Task directions -
After locating the line with "(42 R115). -/" in the data that follows, return it and every later line exactly, up to and including the line with "ldI (nnn : Addr12)".

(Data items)

-- ==== Sys2Proof/Syntax.lean ====
section
/-! DEFINITION. The instructions: one constructor per row of spec/opcode_table.json (spec 30 R65), in the table's order. -/

namespace Sys2Proof

/-- The instructions as the decoder delivers them: register numbers, immediates and addresses, no raw encodings. -/
inductive Instr where
  /-- 00E0 CLS (44 R146). -/
  | cls
  /-- 00EE RET (41 R97). -/
  | ret
  /-- 0NNN SYS addr, NNN neither 0E0 nor 0EE (41 R96). -/
  | sys (nnn : Addr12)
  /-- 1NNN JP addr (41 R98). -/
  | jp (nnn : Addr12)
  /-- 2NNN CALL addr (41 R99). -/
  | call (nnn : Addr12)
  /-- 3XNN SE Vx, byte (41 R100). -/
  | seByte (x : Reg) (nn : Byte)
  /-- 4XNN SNE Vx, byte (41 R101). -/
  | sneByte (x : Reg) (nn : Byte)
  /-- 5XYN SE Vx, Vy; N is kept from the word and ignored (41 R102, 30 R67). -/
  | seReg (x y : Reg) (n : Nibble)
  /-- 6XNN LD Vx, byte (42 R111). -/
  | ldByte (x : Reg) (nn : Byte)
  /-- 7XNN ADD Vx, byte (42 R112). -/
  | addByte (x : Reg) (nn : Byte)
  /-- 8XY0 LD Vx, Vy (42 R113). -/
  | ldReg (x y : Reg)
  /-- 8XY1 OR Vx, Vy (42 R114). -/
  | orReg (x y : Reg)
  /-- 8XY2 AND Vx, Vy (42 R115). -/
  | andReg (x y : Reg)
  /-- 8XY3 XOR Vx, Vy (42 R116). -/
  | xorReg (x y : Reg)
  /-- 8XY4 ADD Vx, Vy (42 R117). -/
  | addReg (x y : Reg)
  /-- 8XY5 SUB Vx, Vy (42 R118). -/
  | subReg (x y : Reg)
  /-- 8XY6 SHR Vx with optional Vy (42 R119). -/
  | shr (x y : Reg)
  /-- 8XY7 SUBN Vx, Vy (42 R120). -/
  | subnReg (x y : Reg)
  /-- 8XYE SHL Vx with optional Vy (42 R121). -/
  | shl (x y : Reg)
  /-- 9XYN SNE Vx, Vy; N is kept from the word and ignored (41 R103, 30 R67). -/
  | sneReg (x y : Reg) (n : Nibble)
  /-- ANNN LD I, addr (43 R131). -/
  | ldI (nnn : Addr12)
  /-- BNNN JP V0, addr; with the quirk off, X is the top nibble of NNN (41 R104). -/
  | jpV0 (nnn : Addr12)
  /-- CXNN RND Vx, byte (42 R122). -/
  | rnd (x : Reg) (nn : Byte)
  /-- DXYN DRW Vx, Vy, nibble (44 R147). -/
  | drw (x y : Reg) (n : Nibble)
  /-- EX9E SKP Vx (45 R161). -/
  | skp (x : Reg)
  /-- EXA1 SKNP Vx (45 R162). -/
  | sknp (x : Reg)
  /-- FX07 LD Vx, DT (45 R164). -/
  | ldFromDt (x : Reg)
  /-- FX0A LD Vx, K (45 R163). -/
  | ldKey (x : Reg)
  /-- FX15 LD DT, Vx (45 R165). -/
  | ldDt (x : Reg)
  /-- FX18 LD ST, Vx (45 R166). -/
  | ldSt (x : Reg)
  /-- FX1E ADD I, Vx (43 R132). -/
  | addI (x : Reg)
  /-- FX29 LD F, Vx (43 R133). -/
  | ldFont (x : Reg)
  /-- FX33 LD B, Vx (43 R134). -/
  | ldBcd (x : Reg)
  /-- FX55 LD [I], Vx (43 R135). -/
  | storeRegs (x : Reg)
  /-- FX65 LD Vx, [I] (43 R136). -/
  | loadRegs (x : Reg)
  /-- Any word that selects no row above: the table's catch-all (30 R71, 60 R181). -/
  | illegal (w : Word)
deriving DecidableEq, Repr

end Sys2Proof
end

Output of the task -
  /-- 8XY2 AND Vx, Vy (42 R115). -/
  | andReg (x y : Reg)
  /-- 8XY3 XOR Vx, Vy (42 R116). -/
  | xorReg (x y : Reg)
  /-- 8XY4 ADD Vx, Vy (42 R117). -/
  | addReg (x y : Reg)
  /-- 8XY5 SUB Vx, Vy (42 R118). -/
  | subReg (x y : Reg)
  /-- 8XY6 SHR Vx with optional Vy (42 R119). -/
  | shr (x y : Reg)
  /-- 8XY7 SUBN Vx, Vy (42 R120). -/
  | subnReg (x y : Reg)
  /-- 8XYE SHL Vx with optional Vy (42 R121). -/
  | shl (x y : Reg)
  /-- 9XYN SNE Vx, Vy; N is kept from the word and ignored (41 R103, 30 R67). -/
  | sneReg (x y : Reg) (n : Nibble)
  /-- ANNN LD I, addr (43 R131). -/
  | ldI (nnn : Addr12)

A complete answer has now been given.